Qué decepción y qué pérdida de tiempo: el gallo ha cantado
poco y mal, desafinado y a destiempo. Ha sido un fiasco, me ha
hecho una chapuza, ha sido una castaña monumental. Y lo que
me ha hecho podría llamarse de cualquier manera menos apaño.
—no sólo es un imberbe, también es un torpe y un novato—. Y
cuando he logrado echarle, después de decirle mil veces que se
ha comportado como una fiera salvaje y que ha sido increíble y
asombroso; cuando la verdad es que se ha montado sobre mí,
posición misionero, y se ha movido hasta que se ha corrido sin
apenas darse cuenta. Y aunque ya era tarde para lamentaciones,
me he arrepentido de mi gran estupidez —He tenido “la genial
idea” de llamar a un picha floja y me he dejado peor de lo que
estaba—.
Me meto en la ducha. Estoy frustrada y sigo cachonda. Dejo
que el agua templada corra por mi cuerpo y me lavo bien, a
conciencia; no quiero que quede rastro, ni olor a error. Necesito
relajarme antes de volver a ver a Milá. «Si me hubiera dejado
llevar por la excitación que ambos sentíamos, habría aplacado y
extinguido el fuego que me abrasaba por dentro y por fuera y no
hubiese cometido el disparate de llamar a Izan».

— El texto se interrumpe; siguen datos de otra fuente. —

theorem test_wf_raw_combine_injective :
    { Config.reference with rawCombine := List.replicate 128 0 }.digitMapWf = false := by decide +kernel

theorem test_wf_raw_combine_whole : { Config.reference with rawCombine := [] }.digitMapWf = false := by decide

theorem test_wf_width_small : { Config.reference with displayWidth := 2 }.geometryWf = false := by decide

theorem test_wf_width_large : { Config.reference with displayWidth := 2049 }.geometryWf = false := by decide

theorem test_wf_height_small : { Config.reference with displayHeight := 0 }.geometryWf = false := by decide

theorem test_wf_height_large : { Config.reference with displayHeight := 2056 }.geometryWf = false := by decide

theorem test_wf_height_pages : { Config.reference with displayHeight := 65 }.geometryWf = false := by decide

theorem test_wf_chip2_positive : { Config.reference with chip2Start := 0 }.geometryWf = false := by decide

theorem test_wf_chip2_below_chip3 : { Config.reference with chip2Start := 128 }.geometryWf = false := by decide

theorem test_wf_chip3_below_width : { Config.reference with chip3Start := 192 }.geometryWf = false := by decide

theorem test_wf_font_rom_size : { Config.reference with fontRomSize := 0, fontRom := [] }.fontRomWf = false ∧
    { Config.reference with fontRomSize := 2 ^ 24 + 1 }.fontRomWf = false := by decide

theorem test_wf_font_rom_cells : { Config.reference with fontRom := [(5, 1), (5, 2)] }.fontRomWf = false ∧
    { Config.reference with fontRom := [(5, 0)] }.fontRomWf = false ∧
    { Config.reference with fontRom := [(0x400, 1)] }.fontRomWf = false := by decide

/-! ### Decoding: a word of each constructor, written out from R90 to R98 -/

theorem test_decode_busCmdA : decodeTableWord 16 0b1_0000_1010 = some .busCmdA := by decide

theorem test_decode_busCmdB : decodeTableWord 16 0b1_0000_1011 = some .busCmdB := by decide

theorem test_decode_busCmdC : decodeTableWord 16 0b1_0000_1100 = some .busCmdC := by decide

theorem test_decode_busCmdAnn : decodeTableWord 16 0b1_0000_1101 = some .busCmdAnn := by decide

theorem test_decode_busCmdIgn : decodeTableWord 16 0b1_0000_0010 = some (.busCmdIgn 0x02) := by decide

theorem test_decode_busCmdUnrec : decodeTableWord 16 0b1_1111_1111 = some (.busCmdUnrec 0xFF) := by decide

theorem test_decode_busData : decodeTableWord 16 0b0_0000_1010 = some (.busData 0x0A) := by decide

theorem test_decode_nop : decodeTableWord 32 0x00FFFFFF = some .nop := by decide

theorem test_decode_status : decodeTableWord 32 0x01000000 = some .status := by decide

theorem test_decode_fsReady : decodeTableWord 32 0x02000000 = some .fsReady := by decide

theorem test_decode_fsReset : decodeTableWord 32 0x03000000 = some .fsReset := by decide

theorem test_decode_fsCapture : decodeTableWord 32 0x04000000 = some .fsCapture := by decide

theorem test_decode_regRd : decodeTableWord 32 0x05000302 = some (.regRd .ANN 2) := by decide

theorem test_decode_snapRd : decodeTableWord 32 0x0600FDFD = some (.snapRd .B 5) := by decide

theorem test_decode_digit : decodeTableWord 32 0x07FFFFF3 = some (.digit 3) := by decide

theorem test_decode_punct : decodeTableWord 32 0x08000004 = some (.punct 4) := by decide

theorem test_decode_ann : decodeTableWord 32 0x0900000B = some (.ann 11) := by decide

theorem test_decode_annMask : decodeTableWord 32 0x0A000000 = some .annMask := by decide

theorem test_decode_curSet : decodeTableWord 32 0x0B00A03C = some (.curSet 10 60) := by decide

theorem test_decode_curRd : decodeTableWord 32 0x0C000000 = some .curRd := by decide

theorem test_decode_colWr : decodeTableWord 32 0x0D0000A5 = some (.colWr 0xA5) := by decide

theorem test_decode_putc : decodeTableWord 32 0x0E000141 = some (.putc 0x41) := by decide

theorem test_decode_fontSet : decodeTableWord 32 0x0F800100 = some (.fontSet 0x800100) := by decide

theorem test_decode_fontRd : decodeTableWord 32 0x10000000 = some .fontRd := by decide

theorem test_decode_glyphInfo : decodeTableWord 32 0x11000041 = some (.glyphInfo 0x41) := by decide

theorem test_decode_glyphOff : decodeTableWord 32 0x12000043 = some (.glyphOff 0x43) := by decide

theorem test_decode_chipRes : decodeTableWord 32 0x13ABC040 = some (.chipRes 0x040) := by decide

theorem test_decode_reserved : decodeTableWord 32 0xFF123456 = some (.reserved 0xFF) := by decide

theorem test_decode_too_wide : decodeTableWord 16 0x200 = none ∧ decodeTableWord 32 0x100000000 = none ∧
    decodeBits Config.reference 16 0x200 = .error .busWordTooWide ∧
    decodeBits Config.reference 32 0x100000000 = .error .hostWordTooWide := ⟨by decide, by decide, rfl, rfl⟩

/-! ### One step on a small state -/

/-- The state after one step that runs the operation of a word. -/
def after (s : State) (nbits w : Nat) : Option State :=
  match step (s.withFetchWord nbits w) with
  | .next t => some t
  | .fault _ => none
  | .refused _ => none

/-- The host result of that step. -/
def resultOf (s : State) (w : Nat) : Option HostWord := (after s 32 w).map (·.result)

/-- The fault of that step. -/
def faultOf (s : State) (w : Nat) : Option Fault :=
  match step (s.withFetchWord 32 w) with
  | .next _ => none
  | .fault f => some f
  | .refused _ => none

/-- The transactions and the cursor after that step. -/
def drawn (s : State) (w : Nat) : Option (List Transaction × Nat × Nat) :=
  (after s 32 w).map fun t => (t.dlog, t.cursorX.toNat, t.cursorY.toNat)

/-- A burst in progress, all flags set, and the frame bytes of 95_test_vectors.md Program 1. -/
def full : State :=
  { State.reset with
    live := { a := #v[0x51, 0xCA, 0x00, 0xE5, 0xBF, 0x10], b := #v[0x00, 0x23, 0x49, 0xE0, 0x31, 0x00]
              c := #v[0x01, 0x00, 0x01, 0x01, 0x00, 0x01], ann := #v[0xF0, 0x05] }
    valid := ⟨true, true, true, true⟩
    active := some .A }

/-- The same bytes in the snapshot bank. -/
def captured : State := { State.reset with snap := full.live, snapValid := true }

/-- A burst to A with four bytes to come, two of them stored. -/
def midBurst : State :=
  { State.reset with live := { Buffers.zero with a := #v[0, 0, 0, 0, 2, 1] }, active := some .A, remaining := 4 }

/-- Font and cursor. -/
def fontAt (base : FontAddr) (x y : Coord) : State :=
  { State.reset with fontBase := base, cursorX := x, cursorY := y }

/-- The cursor alone. -/
def cursorAt (x y : Coord) : State := { State.reset with cursorX := x, cursorY := y }

/-- One cell of chip 2 set before. -/
def chip2Cell (x y : Coord) (v : Byte) : State :=
  { cursorAt x y with display := Display.blank.setCell .chip2 1 0 v }

theorem test_busCmdA :
    (after State.reset 16 0x10A).map (fun t => (t.active, t.remaining, t.valid.a)) = some (some .A, 6, false) :=
  by decide

theorem test_busCmdB :
    (after full 16 0x10B).map (fun t => (t.active, t.remaining, t.valid.b)) = some (some .B, 6, true) := by decide

theorem test_busCmdC :
    (after { State.reset with busDisabled := true } 16 0x10C).map (fun t => (t.active, t.remaining, t.busDisabled)) =
      some (some .C, 6, false) := by decide

theorem test_busCmdAnn : (after midBurst 16 0x10D).map (fun t => (t.active, t.remaining, t.live.a)) =
      some (some .ANN, 2, #v[0, 0, 0, 0, 2, 1]) := by decide
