-- ==== Sys2Proof/Decode.lean ====
section
/-! DEFINITION. The fields of an instruction Word, the decoder, the encoder: `30_encoding.md` R80 to R97. -/

namespace Sys2Proof

/-! The fields of R82, each a contiguous range of bits. -/

/-- instr[15:12], the operation selector (R81). -/
def fieldOpcode (w : Word) : BitVec 4 := w.extractLsb' 12 4
/-- instr[11:9]: dr, the stores' sr, or BR's condition mask. -/
def fieldDr (w : Word) : BitVec 3 := w.extractLsb' 9 3
/-- instr[8:6]: sr1, NOT's sr, or base. -/
def fieldBase (w : Word) : BitVec 3 := w.extractLsb' 6 3
/-- instr[2:0]: sr2. -/
def fieldSr2 (w : Word) : BitVec 3 := w.extractLsb' 0 3
/-- instr[5]: the mode bit of ADD and AND (R85). -/
def fieldMode (w : Word) : BitVec 1 := w.extractLsb' 5 1
/-- instr[11]: the flag bit of opcode 0100 (R86). -/
def fieldFlag (w : Word) : BitVec 1 := w.extractLsb' 11 1
/-- instr[4:0]: imm5. -/
def fieldImm5 (w : Word) : BitVec 5 := w.extractLsb' 0 5
/-- instr[5:0]: off6. -/
def fieldOff6 (w : Word) : BitVec 6 := w.extractLsb' 0 6
/-- instr[8:0]: off9. -/
def fieldOff9 (w : Word) : BitVec 9 := w.extractLsb' 0 9
/-- instr[10:0]: off11. -/
def fieldOff11 (w : Word) : BitVec 11 := w.extractLsb' 0 11
/-- instr[7:0]: trapvec. -/
def fieldVec (w : Word) : BitVec 8 := w.extractLsb' 0 8
/-- instr[11:8]: the bits of TRAP no rule looks at. -/
def fieldTrapIgn (w : Word) : BitVec 4 := w.extractLsb' 8 4
/-- instr[11:0]: the bits of the reserved opcodes no rule looks at. -/
def fieldLow12 (w : Word) : BitVec 12 := w.extractLsb' 0 12

/-- Which row of the opcode table a TRAP is (R89, R97): the six routine rows by equality of the vector, in the order
of R171, else the last row. -/
def decodeTrap (c : Config) (ign : BitVec 4) (vec : BitVec 8) : Instr :=
  if vec = c.tvGetc then .getc
  else if vec = c.tvOut then .out
  else if vec = c.tvPuts then .puts
  else if vec = c.tvIn then .inp
  else if vec = c.tvPutsp then .putsp
  else if vec = c.tvHalt then .halt
  else .trap ign vec

/-- The decoder (R81, R83 to R86, R94, R113): a total function of the Word, since each of the 16 selectors has a row.
Nothing is rejected here; the illegal encodings of R91 and R92 are constructors of their own. -/
def decode (c : Config) (w : Word) : Instr :=
  if fieldOpcode w = 0b0000#4 then .br (fieldDr w) (fieldOff9 w)
  else if fieldOpcode w = 0b0001#4 then
    if fieldMode w = 0b0#1 then .addReg (fieldDr w) (fieldBase w) (fieldSr2 w)
    else .addImm (fieldDr w) (fieldBase w) (fieldImm5 w)
  else if fieldOpcode w = 0b0010#4 then .ld (fieldDr w) (fieldOff9 w)
  else if fieldOpcode w = 0b0011#4 then .st (fieldDr w) (fieldOff9 w)
  else if fieldOpcode w = 0b0100#4 then
    if fieldFlag w = 0b1#1 then .jsr (fieldOff11 w)
    else .jsrr (fieldBase w)
  else if fieldOpcode w = 0b0101#4 then
    if fieldMode w = 0b0#1 then .andReg (fieldDr w) (fieldBase w) (fieldSr2 w)
    else .andImm (fieldDr w) (fieldBase w) (fieldImm5 w)
  else if fieldOpcode w = 0b0110#4 then .ldr (fieldDr w) (fieldBase w) (fieldOff6 w)
  else if fieldOpcode w = 0b0111#4 then .str (fieldDr w) (fieldBase w) (fieldOff6 w)
  else if fieldOpcode w = 0b1000#4 then .rsv1000 (fieldLow12 w)
  else if fieldOpcode w = 0b1001#4 then .not (fieldDr w) (fieldBase w)
  else if fieldOpcode w = 0b1010#4 then .ldi (fieldDr w) (fieldOff9 w)
  else if fieldOpcode w = 0b1011#4 then .sti (fieldDr w) (fieldOff9 w)
  else if fieldOpcode w = 0b1100#4 then .jmp (fieldBase w)
  else if fieldOpcode w = 0b1101#4 then .rsv1101 (fieldLow12 w)
  else if fieldOpcode w = 0b1110#4 then .lea (fieldDr w) (fieldOff9 w)
  else decodeTrap c (fieldTrapIgn w) (fieldVec w)

/-- The encoder, the layouts of R83 written left to right, bit 15 first; ignored bits are 0 (R96). -/
def encode (c : Config) (i : Instr) : Word :=
  match i with
  | .br nzp off9 => 0b0000#4 ++ nzp ++ off9
  | .addReg dr sr1 sr2 => 0b0001#4 ++ dr ++ sr1 ++ 0b0#1 ++ 0b00#2 ++ sr2
  | .addImm dr sr1 imm5 => 0b0001#4 ++ dr ++ sr1 ++ 0b1#1 ++ imm5
  | .ld dr off9 => 0b0010#4 ++ dr ++ off9
  | .st sr off9 => 0b0011#4 ++ sr ++ off9
  | .jsr off11 => 0b0100#4 ++ 0b1#1 ++ off11
  | .jsrr base => 0b0100#4 ++ 0b0#1 ++ 0b00#2 ++ base ++ 0b000000#6
  | .andReg dr sr1 sr2 => 0b0101#4 ++ dr ++ sr1 ++ 0b0#1 ++ 0b00#2 ++ sr2
  | .andImm dr sr1 imm5 => 0b0101#4 ++ dr ++ sr1 ++ 0b1#1 ++ imm5
  | .ldr dr base off6 => 0b0110#4 ++ dr ++ base ++ off6
  | .str sr base off6 => 0b0111#4 ++ sr ++ base ++ off6
  | .rsv1000 low => 0b1000#4 ++ low
  | .not dr sr => 0b1001#4 ++ dr ++ sr ++ 0b000000#6
  | .ldi dr off9 => 0b1010#4 ++ dr ++ off9
  | .sti sr off9 => 0b1011#4 ++ sr ++ off9
  | .jmp base => 0b1100#4 ++ 0b000#3 ++ base ++ 0b000000#6
  | .rsv1101 low => 0b1101#4 ++ low
  | .lea dr off9 => 0b1110#4 ++ dr ++ off9
  | .getc => 0b1111#4 ++ 0b0000#4 ++ c.tvGetc
  | .out => 0b1111#4 ++ 0b0000#4 ++ c.tvOut
  | .puts => 0b1111#4 ++ 0b0000#4 ++ c.tvPuts
  | .inp => 0b1111#4 ++ 0b0000#4 ++ c.tvIn
  | .putsp => 0b1111#4 ++ 0b0000#4 ++ c.tvPutsp
  | .halt => 0b1111#4 ++ 0b0000#4 ++ c.tvHalt
  | .trap ign vec => 0b1111#4 ++ ign ++ vec

/-- The bits of a Word the decoder does not look at, as a mask (the dashes of R83; R90). -/
def ignoredBits (w : Word) : Word :=
  if fieldOpcode w = 0b0001#4 ∨ fieldOpcode w = 0b0101#4 then
    if fieldMode w = 0b0#1 then 0x0018#16 else 0x0000#16
  else if fieldOpcode w = 0b0100#4 then
    if fieldFlag w = 0b0#1 then 0x063F#16 else 0x0000#16
  else if fieldOpcode w = 0b1001#4 then 0x003F#16
  else if fieldOpcode w = 0b1100#4 then 0x0E3F#16
  else if fieldOpcode w = 0b1000#4 ∨ fieldOpcode w = 0b1101#4 then 0x0FFF#16
  else if fieldOpcode w = 0b1111#4 then 0x0F00#16
  else 0x0000#16

/-- The host's probe: an instruction is one 16-bit Word (R80), so the Word is the number itself; the decoder runs with
the default parameters, which the table's routine rows are written with (R97). -/
def decodeTableWord (nbits w : Nat) : Option Instr :=
  if nbits ≤ 16 ∧ w < 65536 then some (decode Machine.defaultConfig (BitVec.ofNat 16 w)) else none

end Sys2Proof
end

Quiero lograr que sea para mí. Milá debe ser mío y sólo mío.
«La partida ha comenzado y debes jugar bien tus cartas», pienso
mientras me seco el cuerpo y peino mi melena.
Abro el armario y escojo la ropa con la que quiero lucirme,
con la que pienso dejarle con la boca abierta, con la que quiero
que me haga suya después de quitármela.
Llevo un pantaloncito corto de color beis, un jersey ajustado
negro y unos botines de tacón alto; de esos llamados de vértigo.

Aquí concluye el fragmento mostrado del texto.